*** RECORD SET ***

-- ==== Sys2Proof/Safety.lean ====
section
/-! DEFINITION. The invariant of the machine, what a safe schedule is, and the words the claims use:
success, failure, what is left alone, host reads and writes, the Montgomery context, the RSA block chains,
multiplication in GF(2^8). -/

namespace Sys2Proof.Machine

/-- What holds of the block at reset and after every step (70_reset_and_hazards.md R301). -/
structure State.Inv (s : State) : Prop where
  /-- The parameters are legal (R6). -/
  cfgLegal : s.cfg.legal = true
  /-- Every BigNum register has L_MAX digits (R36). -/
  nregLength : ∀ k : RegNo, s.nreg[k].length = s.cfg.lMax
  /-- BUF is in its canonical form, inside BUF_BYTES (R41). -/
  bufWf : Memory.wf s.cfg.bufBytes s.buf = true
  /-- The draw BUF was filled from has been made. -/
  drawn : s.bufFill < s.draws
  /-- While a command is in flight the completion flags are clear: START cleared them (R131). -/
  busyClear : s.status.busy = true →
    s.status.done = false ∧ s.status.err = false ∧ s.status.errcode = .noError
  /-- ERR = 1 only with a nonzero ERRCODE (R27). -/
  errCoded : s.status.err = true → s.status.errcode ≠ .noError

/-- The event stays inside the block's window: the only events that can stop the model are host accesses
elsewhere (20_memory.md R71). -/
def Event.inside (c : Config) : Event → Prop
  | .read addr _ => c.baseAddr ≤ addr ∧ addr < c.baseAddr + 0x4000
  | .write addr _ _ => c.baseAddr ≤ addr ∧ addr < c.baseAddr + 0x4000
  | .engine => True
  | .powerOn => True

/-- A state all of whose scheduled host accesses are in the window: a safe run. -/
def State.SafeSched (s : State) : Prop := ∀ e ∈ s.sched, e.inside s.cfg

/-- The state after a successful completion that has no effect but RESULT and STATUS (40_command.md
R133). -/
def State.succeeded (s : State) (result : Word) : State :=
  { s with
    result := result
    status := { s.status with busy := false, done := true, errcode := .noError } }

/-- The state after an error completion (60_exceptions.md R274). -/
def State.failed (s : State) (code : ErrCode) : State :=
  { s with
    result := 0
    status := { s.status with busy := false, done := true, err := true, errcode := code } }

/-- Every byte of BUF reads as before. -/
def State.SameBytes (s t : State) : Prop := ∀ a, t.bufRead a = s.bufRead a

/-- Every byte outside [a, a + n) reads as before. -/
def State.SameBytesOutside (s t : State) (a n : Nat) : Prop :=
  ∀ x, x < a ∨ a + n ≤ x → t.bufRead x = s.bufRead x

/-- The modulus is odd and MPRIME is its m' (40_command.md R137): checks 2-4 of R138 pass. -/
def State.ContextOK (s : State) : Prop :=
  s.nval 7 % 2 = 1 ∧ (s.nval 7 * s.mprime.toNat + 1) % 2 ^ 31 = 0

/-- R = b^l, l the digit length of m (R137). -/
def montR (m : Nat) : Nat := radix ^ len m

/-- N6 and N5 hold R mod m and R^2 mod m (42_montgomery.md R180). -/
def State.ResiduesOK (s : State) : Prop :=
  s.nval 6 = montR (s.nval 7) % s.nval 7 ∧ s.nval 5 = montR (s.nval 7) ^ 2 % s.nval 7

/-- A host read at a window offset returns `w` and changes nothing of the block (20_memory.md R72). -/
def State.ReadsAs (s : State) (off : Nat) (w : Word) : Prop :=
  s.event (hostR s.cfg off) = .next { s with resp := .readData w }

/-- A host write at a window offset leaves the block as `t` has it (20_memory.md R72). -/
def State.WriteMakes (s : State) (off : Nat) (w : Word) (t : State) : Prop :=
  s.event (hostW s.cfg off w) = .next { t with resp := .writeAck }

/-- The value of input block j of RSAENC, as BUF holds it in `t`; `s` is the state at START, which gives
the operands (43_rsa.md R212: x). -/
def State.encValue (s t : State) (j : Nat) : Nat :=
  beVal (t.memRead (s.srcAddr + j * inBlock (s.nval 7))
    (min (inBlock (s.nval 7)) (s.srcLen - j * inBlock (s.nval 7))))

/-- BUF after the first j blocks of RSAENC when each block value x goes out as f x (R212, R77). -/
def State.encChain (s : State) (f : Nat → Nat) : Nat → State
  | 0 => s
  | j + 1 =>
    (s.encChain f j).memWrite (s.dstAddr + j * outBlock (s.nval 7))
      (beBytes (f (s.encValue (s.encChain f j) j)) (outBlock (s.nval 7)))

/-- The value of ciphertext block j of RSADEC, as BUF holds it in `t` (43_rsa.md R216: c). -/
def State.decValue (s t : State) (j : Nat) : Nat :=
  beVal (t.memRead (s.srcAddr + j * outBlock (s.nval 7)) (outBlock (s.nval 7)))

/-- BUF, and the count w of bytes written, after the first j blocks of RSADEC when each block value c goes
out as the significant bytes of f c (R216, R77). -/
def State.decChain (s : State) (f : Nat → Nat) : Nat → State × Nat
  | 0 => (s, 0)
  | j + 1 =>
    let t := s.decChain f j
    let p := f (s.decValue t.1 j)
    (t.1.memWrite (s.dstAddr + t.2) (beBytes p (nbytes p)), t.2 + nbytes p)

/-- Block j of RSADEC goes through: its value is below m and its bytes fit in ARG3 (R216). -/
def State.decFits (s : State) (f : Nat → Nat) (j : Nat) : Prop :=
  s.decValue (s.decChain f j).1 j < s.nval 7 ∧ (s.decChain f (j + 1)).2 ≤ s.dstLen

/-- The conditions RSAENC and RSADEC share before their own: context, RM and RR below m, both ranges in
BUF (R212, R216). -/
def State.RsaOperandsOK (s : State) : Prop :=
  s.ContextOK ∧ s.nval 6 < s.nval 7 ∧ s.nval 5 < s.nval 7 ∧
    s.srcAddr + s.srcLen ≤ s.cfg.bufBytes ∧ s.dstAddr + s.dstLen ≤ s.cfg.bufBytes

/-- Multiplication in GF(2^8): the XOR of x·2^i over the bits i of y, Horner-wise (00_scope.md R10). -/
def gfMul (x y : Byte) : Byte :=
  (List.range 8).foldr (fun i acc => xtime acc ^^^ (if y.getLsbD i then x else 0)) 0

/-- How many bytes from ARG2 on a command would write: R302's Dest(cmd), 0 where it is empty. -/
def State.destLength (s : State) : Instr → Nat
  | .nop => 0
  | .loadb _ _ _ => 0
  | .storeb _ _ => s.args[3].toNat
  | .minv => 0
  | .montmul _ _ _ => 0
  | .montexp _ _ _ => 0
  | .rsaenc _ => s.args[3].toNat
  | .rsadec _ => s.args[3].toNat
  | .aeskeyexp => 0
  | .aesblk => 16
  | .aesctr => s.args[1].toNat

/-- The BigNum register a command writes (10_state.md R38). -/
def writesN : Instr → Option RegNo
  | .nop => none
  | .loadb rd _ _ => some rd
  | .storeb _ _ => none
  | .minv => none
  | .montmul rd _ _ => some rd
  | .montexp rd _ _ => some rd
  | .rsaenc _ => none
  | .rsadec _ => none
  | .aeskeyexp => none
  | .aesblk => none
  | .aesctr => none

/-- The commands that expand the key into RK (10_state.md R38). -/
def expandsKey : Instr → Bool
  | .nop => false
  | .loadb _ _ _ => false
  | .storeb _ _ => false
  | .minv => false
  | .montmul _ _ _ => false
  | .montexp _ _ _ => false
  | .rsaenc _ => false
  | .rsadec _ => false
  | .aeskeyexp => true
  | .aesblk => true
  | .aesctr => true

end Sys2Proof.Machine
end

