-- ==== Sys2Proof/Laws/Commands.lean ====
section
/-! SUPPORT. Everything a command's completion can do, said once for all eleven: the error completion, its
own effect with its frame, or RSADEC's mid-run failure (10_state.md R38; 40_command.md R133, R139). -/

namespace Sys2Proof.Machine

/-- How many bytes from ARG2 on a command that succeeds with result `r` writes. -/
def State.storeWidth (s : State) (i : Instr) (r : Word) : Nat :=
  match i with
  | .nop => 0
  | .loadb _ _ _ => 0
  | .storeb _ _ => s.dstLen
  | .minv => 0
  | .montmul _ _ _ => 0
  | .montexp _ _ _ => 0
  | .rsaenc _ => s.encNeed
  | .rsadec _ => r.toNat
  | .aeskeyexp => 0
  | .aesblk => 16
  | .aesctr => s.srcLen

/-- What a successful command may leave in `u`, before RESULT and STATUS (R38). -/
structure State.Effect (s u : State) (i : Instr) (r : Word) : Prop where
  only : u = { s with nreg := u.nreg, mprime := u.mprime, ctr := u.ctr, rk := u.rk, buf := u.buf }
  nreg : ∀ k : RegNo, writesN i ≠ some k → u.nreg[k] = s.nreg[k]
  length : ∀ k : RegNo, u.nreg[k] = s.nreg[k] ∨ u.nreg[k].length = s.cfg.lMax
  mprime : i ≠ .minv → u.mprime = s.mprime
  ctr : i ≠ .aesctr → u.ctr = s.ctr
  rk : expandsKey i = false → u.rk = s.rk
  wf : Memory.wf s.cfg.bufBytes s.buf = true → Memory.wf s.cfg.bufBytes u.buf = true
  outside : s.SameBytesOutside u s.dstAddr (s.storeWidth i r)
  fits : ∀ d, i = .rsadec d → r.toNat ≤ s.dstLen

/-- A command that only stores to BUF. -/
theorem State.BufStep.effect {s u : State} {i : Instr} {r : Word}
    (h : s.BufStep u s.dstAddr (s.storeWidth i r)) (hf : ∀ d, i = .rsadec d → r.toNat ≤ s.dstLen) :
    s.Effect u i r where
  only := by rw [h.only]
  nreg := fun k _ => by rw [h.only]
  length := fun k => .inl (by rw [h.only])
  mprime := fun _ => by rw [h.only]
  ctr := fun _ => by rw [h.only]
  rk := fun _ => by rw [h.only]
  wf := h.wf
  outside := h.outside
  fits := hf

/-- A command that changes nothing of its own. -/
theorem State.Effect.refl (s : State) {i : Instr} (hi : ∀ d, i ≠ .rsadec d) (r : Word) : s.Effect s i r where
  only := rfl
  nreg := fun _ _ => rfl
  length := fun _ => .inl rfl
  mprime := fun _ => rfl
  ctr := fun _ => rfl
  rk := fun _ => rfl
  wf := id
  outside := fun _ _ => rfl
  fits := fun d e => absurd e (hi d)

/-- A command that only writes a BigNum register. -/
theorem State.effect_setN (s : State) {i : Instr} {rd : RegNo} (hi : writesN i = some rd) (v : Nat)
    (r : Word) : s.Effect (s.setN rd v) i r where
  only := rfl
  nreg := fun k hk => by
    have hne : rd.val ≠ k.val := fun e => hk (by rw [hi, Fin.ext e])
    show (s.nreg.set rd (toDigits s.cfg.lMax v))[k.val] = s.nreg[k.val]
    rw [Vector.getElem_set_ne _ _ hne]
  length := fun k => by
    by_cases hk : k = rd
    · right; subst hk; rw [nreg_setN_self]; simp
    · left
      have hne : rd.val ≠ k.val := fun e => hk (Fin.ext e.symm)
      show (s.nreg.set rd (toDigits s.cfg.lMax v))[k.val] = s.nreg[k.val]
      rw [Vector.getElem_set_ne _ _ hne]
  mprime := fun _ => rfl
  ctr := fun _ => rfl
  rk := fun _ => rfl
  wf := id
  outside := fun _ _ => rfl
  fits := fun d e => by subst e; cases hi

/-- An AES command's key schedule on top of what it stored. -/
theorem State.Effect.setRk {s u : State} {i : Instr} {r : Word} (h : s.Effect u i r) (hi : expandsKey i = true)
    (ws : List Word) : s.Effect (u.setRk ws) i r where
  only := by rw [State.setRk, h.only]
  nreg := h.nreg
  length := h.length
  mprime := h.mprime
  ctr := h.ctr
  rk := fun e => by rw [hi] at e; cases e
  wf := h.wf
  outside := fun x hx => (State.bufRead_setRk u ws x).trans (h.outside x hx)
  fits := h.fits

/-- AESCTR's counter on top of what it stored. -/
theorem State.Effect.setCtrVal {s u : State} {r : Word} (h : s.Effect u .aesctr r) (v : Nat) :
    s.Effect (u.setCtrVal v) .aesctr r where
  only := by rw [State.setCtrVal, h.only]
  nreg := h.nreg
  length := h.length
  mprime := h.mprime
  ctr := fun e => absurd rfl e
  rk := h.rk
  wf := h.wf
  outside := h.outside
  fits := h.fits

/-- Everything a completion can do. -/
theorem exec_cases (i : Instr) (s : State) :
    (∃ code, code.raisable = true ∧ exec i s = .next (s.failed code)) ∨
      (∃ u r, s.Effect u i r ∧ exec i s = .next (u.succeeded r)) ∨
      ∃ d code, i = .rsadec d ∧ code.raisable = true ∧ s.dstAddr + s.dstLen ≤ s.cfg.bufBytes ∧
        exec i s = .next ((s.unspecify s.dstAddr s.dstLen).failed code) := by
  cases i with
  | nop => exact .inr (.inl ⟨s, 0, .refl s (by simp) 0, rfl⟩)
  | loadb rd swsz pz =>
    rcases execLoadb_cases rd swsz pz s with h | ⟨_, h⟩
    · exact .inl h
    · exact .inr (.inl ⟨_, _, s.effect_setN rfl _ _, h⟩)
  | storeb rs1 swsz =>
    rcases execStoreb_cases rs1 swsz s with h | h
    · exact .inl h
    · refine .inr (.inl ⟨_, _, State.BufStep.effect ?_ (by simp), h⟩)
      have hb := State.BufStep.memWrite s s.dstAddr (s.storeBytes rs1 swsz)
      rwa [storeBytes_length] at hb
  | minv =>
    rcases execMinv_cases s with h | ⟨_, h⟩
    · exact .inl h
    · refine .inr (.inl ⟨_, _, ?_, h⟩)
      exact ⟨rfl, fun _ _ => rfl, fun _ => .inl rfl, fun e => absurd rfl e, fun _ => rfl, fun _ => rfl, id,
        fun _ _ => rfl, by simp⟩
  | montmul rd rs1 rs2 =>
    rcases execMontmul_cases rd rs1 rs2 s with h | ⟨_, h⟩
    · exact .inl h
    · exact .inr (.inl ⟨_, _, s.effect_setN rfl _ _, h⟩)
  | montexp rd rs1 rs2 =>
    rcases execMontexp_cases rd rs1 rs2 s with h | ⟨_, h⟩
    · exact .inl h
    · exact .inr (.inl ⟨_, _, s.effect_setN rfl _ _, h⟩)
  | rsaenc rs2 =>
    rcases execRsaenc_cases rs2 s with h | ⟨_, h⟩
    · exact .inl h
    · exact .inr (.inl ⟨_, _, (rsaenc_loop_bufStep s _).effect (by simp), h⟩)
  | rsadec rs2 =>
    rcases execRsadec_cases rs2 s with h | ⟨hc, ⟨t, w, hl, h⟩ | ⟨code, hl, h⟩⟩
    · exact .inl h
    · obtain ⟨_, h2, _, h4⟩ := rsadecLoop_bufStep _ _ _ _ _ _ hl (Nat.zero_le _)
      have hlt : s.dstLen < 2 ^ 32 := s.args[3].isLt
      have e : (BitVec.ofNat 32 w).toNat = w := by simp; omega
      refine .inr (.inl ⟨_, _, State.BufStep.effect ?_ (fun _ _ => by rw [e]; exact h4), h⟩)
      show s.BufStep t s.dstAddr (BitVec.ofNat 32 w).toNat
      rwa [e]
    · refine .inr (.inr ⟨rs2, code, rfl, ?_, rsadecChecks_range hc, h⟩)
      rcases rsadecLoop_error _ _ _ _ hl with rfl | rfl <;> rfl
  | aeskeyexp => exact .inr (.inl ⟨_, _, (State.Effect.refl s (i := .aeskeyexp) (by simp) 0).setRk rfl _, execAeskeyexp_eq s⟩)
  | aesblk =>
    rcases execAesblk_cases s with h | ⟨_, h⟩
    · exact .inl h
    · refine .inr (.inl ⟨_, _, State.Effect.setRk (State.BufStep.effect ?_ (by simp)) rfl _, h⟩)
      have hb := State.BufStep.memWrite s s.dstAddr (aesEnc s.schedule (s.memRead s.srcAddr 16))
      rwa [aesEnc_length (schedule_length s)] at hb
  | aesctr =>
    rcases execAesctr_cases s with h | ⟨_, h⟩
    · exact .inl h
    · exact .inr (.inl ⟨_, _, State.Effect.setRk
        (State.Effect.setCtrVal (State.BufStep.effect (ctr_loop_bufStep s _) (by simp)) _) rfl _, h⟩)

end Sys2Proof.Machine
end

*** End of RECORD SET ***

### INSTRUCTIONS TO FOLLOW
Copy only this part of the entries above: the line with "def State.storeWidth (s", the line with "structure State.Effect (s", and the lines between, all exactly as written.

### THE COMPLETED TASK
def State.storeWidth (s : State) (i : Instr) (r : Word) : Nat :=
  match i with
  | .nop => 0
  | .loadb _ _ _ => 0
  | .storeb _ _ => s.dstLen
  | .minv => 0
  | .montmul _ _ _ => 0
  | .montexp _ _ _ => 0
  | .rsaenc _ => s.encNeed
  | .rsadec _ => r.toNat
  | .aeskeyexp => 0
  | .aesblk => 16
  | .aesctr => s.srcLen

/-- What a successful command may leave in `u`, before RESULT and STATUS (R38). -/
structure State.Effect (s u : State) (i : Instr) (r : Word) : Prop where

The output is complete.